Task directions
Go through the records and write each one out again exactly.

Source material

-- ==== Sys2Proof/Tests/Slice0.lean ====
section
/-! SUPPORT. Tests of one step each, with expected values from spec/95_test_vectors.md (the vector's number in the name or the comment)
or worked out by hand from the rule named; the refusals of WellFormed; the decoding of every constructor from a selector written out;
and for each obligation with hypotheses a state and operands that meet them, at the boundaries of each clause. -/

namespace Sys2Proof.Tests

open Sys2Proof.Machine

/-! ## States -/

/-- A download with 256 bytes of buffer. -/
def dl (q : SeqState) : State := { State.reset with role := .dl, seq := q, cap := 256, blk := 1#8 }

/-- An upload with 256 bytes of buffer. -/
def ul : State := { State.reset with role := .ul, cap := 256, blk := 1#8 }

/-- The byte waits at the transport. -/
def given (s : State) (b : Byte) : State := { s with pending := [b] }

/-- The environment's coming input is one command. -/
def told (s : State) (c : HostCmd) : State := { s with inputs := [{ supply := none, arrivals := [], wait := 0, cmd := some c }] }

/-- The environment's coming input is a silence. -/
def silent (s : State) (ms : Nat) : State := { s with inputs := [{ supply := none, arrivals := [], wait := ms, cmd := none }] }

/-- The environment's coming input is a store. -/
def supplied (s : State) (bytes : List Byte) : State :=
  { s with inputs := [{ supply := some bytes, arrivals := [], wait := 0, cmd := some (.startDl 128) }] }

/-- Does the outcome give a next state of which `p` holds? -/
def gives (r : Result) (p : State → Bool) : Bool :=
  match r with
  | .next t => p t
  | .fault _ => false
  | .refused _ => false

/-- Is the outcome this fault? -/
def faults (r : Result) (f : Fault) : Bool :=
  match r with
  | .fault g => g == f
  | .next _ => false
  | .refused _ => false

/-- Is the outcome this refusal? -/
def refuses (r : Result) (e : Refusal) : Bool :=
  match r with
  | .refused g => g == e
  | .next _ => false
  | .fault _ => false

/-! ## WellFormed refuses an "any other" row with an exact row's byte (30_encoding.md R79) -/

theorem test_illformed_await_soh : (Instr.rxAwaitOther 0x01#8).wellFormed = false := by decide
theorem test_illformed_await_eot : (Instr.rxAwaitOther 0x04#8).wellFormed = false := by decide
theorem test_illformed_await_etb : (Instr.rxAwaitOther 0x17#8).wellFormed = false := by decide
theorem test_illformed_upload_c : (Instr.ulOther 0x43#8).wellFormed = false := by decide
theorem test_illformed_upload_ack : (Instr.ulOther 0x06#8).wellFormed = false := by decide
theorem test_wellformed_other_bytes : (Instr.rxAwaitOther 0x43#8).wellFormed = true ∧ (Instr.ulOther 0x01#8).wellFormed = true := by
  decide

/-! ## Decoding of every constructor, from the "Selected by" column of 30_encoding.md R79 -/

theorem test_decode_internal :
    decode ⟨.dl, .run, .callCrcUpdate 0xFFFF#16 0x31#8⟩ = .ok (.crcUpdate 0xFFFF#16 0x31#8) ∧
    decode ⟨.ul, .await, .callSendBlock 0xFF#8⟩ = .ok (.txSendBlock 0xFF#8) ∧
    decode ⟨.ul, .await, .callRetryCheck⟩ = .ok .retryCheck ∧ decode ⟨.ul, .ended, .callSessionEnd⟩ = .ok .sessionEnd := by decide
theorem test_decode_await :
    decode ⟨.dl, .await, .byte 0b00000001#8⟩ = .ok .rxAwaitSoh ∧ decode ⟨.dl, .await, .byte 0b00000100#8⟩ = .ok .rxAwaitEot ∧
    decode ⟨.dl, .await, .byte 0b00010111#8⟩ = .ok .rxAwaitEtb ∧
    decode ⟨.dl, .await, .byte 0b01000011#8⟩ = .ok (.rxAwaitOther 0x43#8) := by decide
theorem test_decode_frame_states :
    decode ⟨.dl, .block, .byte 0b00000100#8⟩ = .ok (.rxBlock 0x04#8) ∧ decode ⟨.dl, .block2, .byte 0b11111110#8⟩ = .ok (.rxBlock2 0xFE#8) ∧
    decode ⟨.dl, .run, .byte 0b00000001#8⟩ = .ok (.rxRun 0x01#8) ∧ decode ⟨.dl, .crc1, .byte 0b11101000#8⟩ = .ok (.rxCrc1 0xE8#8) ∧
    decode ⟨.dl, .crc2, .byte 0b00001010#8⟩ = .ok (.rxCrc2 0x0A#8) := by decide
theorem test_decode_terminal :
    decode ⟨.dl, .abort, .byte 0b00000001#8⟩ = .ok (.rxTerminal 0x01#8) ∧
    decode ⟨.dl, .ended, .byte 0b00000100#8⟩ = .ok (.rxTerminal 0x04#8) := by decide
theorem test_decode_upload :
    decode ⟨.ul, .await, .byte 0b01000011#8⟩ = .ok .ulC ∧ decode ⟨.ul, .await, .byte 0b00000110#8⟩ = .ok .ulAck ∧
    decode ⟨.ul, .await, .byte 0b00010101#8⟩ = .ok (.ulOther 0x15#8) := by decide
theorem test_decode_host :
    decode ⟨.none, .await, .host (.startDl 128)⟩ = .ok (.startDl 128) ∧
    decode ⟨.none, .ended, .host (.startUl 65408)⟩ = .ok (.startUl 65408) ∧
    decode ⟨.ul, .abort, .host .reset⟩ = .ok .reset := by decide
theorem test_decode_turn :
    decode ⟨.dl, .crc2, .turn true⟩ = .ok .pollDlByte ∧ decode ⟨.ul, .await, .turn true⟩ = .ok .pollUlByte ∧
    decode ⟨.dl, .run, .turn false⟩ = .ok .pollDlIdle ∧ decode ⟨.ul, .await, .turn false⟩ = .ok .pollUlIdle ∧
    decode ⟨.dl, .abort, .turn true⟩ = .ok .drain ∧ decode ⟨.ul, .abort, .turn false⟩ = .ok .drain := by decide
theorem test_decode_rejected :
    decode ⟨.none, .await, .byte 0x01#8⟩ = .error .noSession ∧ decode ⟨.none, .abort, .turn true⟩ = .error .noSession ∧
    decode ⟨.dl, .ended, .turn true⟩ = .error .sessionOver ∧ decodeWire .dl .await [] = .error .noByte ∧
    decodeWire .dl .run [0x01#8, 0x02#8] = .ok (.rxRun 0x01#8, [0x02#8]) := by decide
theorem test_table_words :
    decodeTableWord 8 0x01 = some .rxAwaitSoh ∧ decodeTableWord 8 0x04 = some .rxAwaitEot ∧ decodeTableWord 8 0x17 = some .rxAwaitEtb ∧
    decodeTableWord 8 0x43 = some .ulC ∧ decodeTableWord 8 0x06 = some .ulAck ∧ decodeTableWord 8 0x00 = some (.rxAwaitOther 0x00#8) ∧
    decodeTableWord 16 0x01 = none := by decide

Exercise answer
-- ==== Sys2Proof/Tests/Slice0.lean ====
section
/-! SUPPORT. Tests of one step each, with expected values from spec/95_test_vectors.md (the vector's number in the name or the comment)
or worked out by hand from the rule named; the refusals of WellFormed; the decoding of every constructor from a selector written out;
and for each obligation with hypotheses a state and operands that meet them, at the boundaries of each clause. -/

namespace Sys2Proof.Tests

open Sys2Proof.Machine

/-! ## States -/

/-- A download with 256 bytes of buffer. -/
def dl (q : SeqState) : State := { State.reset with role := .dl, seq := q, cap := 256, blk := 1#8 }

/-- An upload with 256 bytes of buffer. -/
def ul : State := { State.reset with role := .ul, cap := 256, blk := 1#8 }

/-- The byte waits at the transport. -/
def given (s : State) (b : Byte) : State := { s with pending := [b] }

/-- The environment's coming input is one command. -/
def told (s : State) (c : HostCmd) : State := { s with inputs := [{ supply := none, arrivals := [], wait := 0, cmd := some c }] }

/-- The environment's coming input is a silence. -/
def silent (s : State) (ms : Nat) : State := { s with inputs := [{ supply := none, arrivals := [], wait := ms, cmd := none }] }

/-- The environment's coming input is a store. -/
def supplied (s : State) (bytes : List Byte) : State :=
  { s with inputs := [{ supply := some bytes, arrivals := [], wait := 0, cmd := some (.startDl 128) }] }

/-- Does the outcome give a next state of which `p` holds? -/
def gives (r : Result) (p : State → Bool) : Bool :=
  match r with
  | .next t => p t
  | .fault _ => false
  | .refused _ => false

/-- Is the outcome this fault? -/
def faults (r : Result) (f : Fault) : Bool :=
  match r with
  | .fault g => g == f
  | .next _ => false
  | .refused _ => false

/-- Is the outcome this refusal? -/
def refuses (r : Result) (e : Refusal) : Bool :=
  match r with
  | .refused g => g == e
  | .next _ => false
  | .fault _ => false

/-! ## WellFormed refuses an "any other" row with an exact row's byte (30_encoding.md R79) -/

theorem test_illformed_await_soh : (Instr.rxAwaitOther 0x01#8).wellFormed = false := by decide
theorem test_illformed_await_eot : (Instr.rxAwaitOther 0x04#8).wellFormed = false := by decide
theorem test_illformed_await_etb : (Instr.rxAwaitOther 0x17#8).wellFormed = false := by decide
theorem test_illformed_upload_c : (Instr.ulOther 0x43#8).wellFormed = false := by decide
theorem test_illformed_upload_ack : (Instr.ulOther 0x06#8).wellFormed = false := by decide
theorem test_wellformed_other_bytes : (Instr.rxAwaitOther 0x43#8).wellFormed = true ∧ (Instr.ulOther 0x01#8).wellFormed = true := by
  decide

/-! ## Decoding of every constructor, from the "Selected by" column of 30_encoding.md R79 -/

theorem test_decode_internal :
    decode ⟨.dl, .run, .callCrcUpdate 0xFFFF#16 0x31#8⟩ = .ok (.crcUpdate 0xFFFF#16 0x31#8) ∧
    decode ⟨.ul, .await, .callSendBlock 0xFF#8⟩ = .ok (.txSendBlock 0xFF#8) ∧
    decode ⟨.ul, .await, .callRetryCheck⟩ = .ok .retryCheck ∧ decode ⟨.ul, .ended, .callSessionEnd⟩ = .ok .sessionEnd := by decide
theorem test_decode_await :
    decode ⟨.dl, .await, .byte 0b00000001#8⟩ = .ok .rxAwaitSoh ∧ decode ⟨.dl, .await, .byte 0b00000100#8⟩ = .ok .rxAwaitEot ∧
    decode ⟨.dl, .await, .byte 0b00010111#8⟩ = .ok .rxAwaitEtb ∧
    decode ⟨.dl, .await, .byte 0b01000011#8⟩ = .ok (.rxAwaitOther 0x43#8) := by decide
theorem test_decode_frame_states :
    decode ⟨.dl, .block, .byte 0b00000100#8⟩ = .ok (.rxBlock 0x04#8) ∧ decode ⟨.dl, .block2, .byte 0b11111110#8⟩ = .ok (.rxBlock2 0xFE#8) ∧
    decode ⟨.dl, .run, .byte 0b00000001#8⟩ = .ok (.rxRun 0x01#8) ∧ decode ⟨.dl, .crc1, .byte 0b11101000#8⟩ = .ok (.rxCrc1 0xE8#8) ∧
    decode ⟨.dl, .crc2, .byte 0b00001010#8⟩ = .ok (.rxCrc2 0x0A#8) := by decide
theorem test_decode_terminal :
    decode ⟨.dl, .abort, .byte 0b00000001#8⟩ = .ok (.rxTerminal 0x01#8) ∧
    decode ⟨.dl, .ended, .byte 0b00000100#8⟩ = .ok (.rxTerminal 0x04#8) := by decide
theorem test_decode_upload :
    decode ⟨.ul, .await, .byte 0b01000011#8⟩ = .ok .ulC ∧ decode ⟨.ul, .await, .byte 0b00000110#8⟩ = .ok .ulAck ∧
    decode ⟨.ul, .await, .byte 0b00010101#8⟩ = .ok (.ulOther 0x15#8) := by decide
theorem test_decode_host :
    decode ⟨.none, .await, .host (.startDl 128)⟩ = .ok (.startDl 128) ∧
    decode ⟨.none, .ended, .host (.startUl 65408)⟩ = .ok (.startUl 65408) ∧
    decode ⟨.ul, .abort, .host .reset⟩ = .ok .reset := by decide
theorem test_decode_turn :
    decode ⟨.dl, .crc2, .turn true⟩ = .ok .pollDlByte ∧ decode ⟨.ul, .await, .turn true⟩ = .ok .pollUlByte ∧
    decode ⟨.dl, .run, .turn false⟩ = .ok .pollDlIdle ∧ decode ⟨.ul, .await, .turn false⟩ = .ok .pollUlIdle ∧
    decode ⟨.dl, .abort, .turn true⟩ = .ok .drain ∧ decode ⟨.ul, .abort, .turn false⟩ = .ok .drain := by decide
theorem test_decode_rejected :
    decode ⟨.none, .await, .byte 0x01#8⟩ = .error .noSession ∧ decode ⟨.none, .abort, .turn true⟩ = .error .noSession ∧
    decode ⟨.dl, .ended, .turn true⟩ = .error .sessionOver ∧ decodeWire .dl .await [] = .error .noByte ∧
    decodeWire .dl .run [0x01#8, 0x02#8] = .ok (.rxRun 0x01#8, [0x02#8]) := by decide
theorem test_table_words :
    decodeTableWord 8 0x01 = some .rxAwaitSoh ∧ decodeTableWord 8 0x04 = some .rxAwaitEot ∧ decodeTableWord 8 0x17 = some .rxAwaitEtb ∧
    decodeTableWord 8 0x43 = some .ulC ∧ decodeTableWord 8 0x06 = some .ulAck ∧ decodeTableWord 8 0x00 = some (.rxAwaitOther 0x00#8) ∧
    decodeTableWord 16 0x01 = none := by decide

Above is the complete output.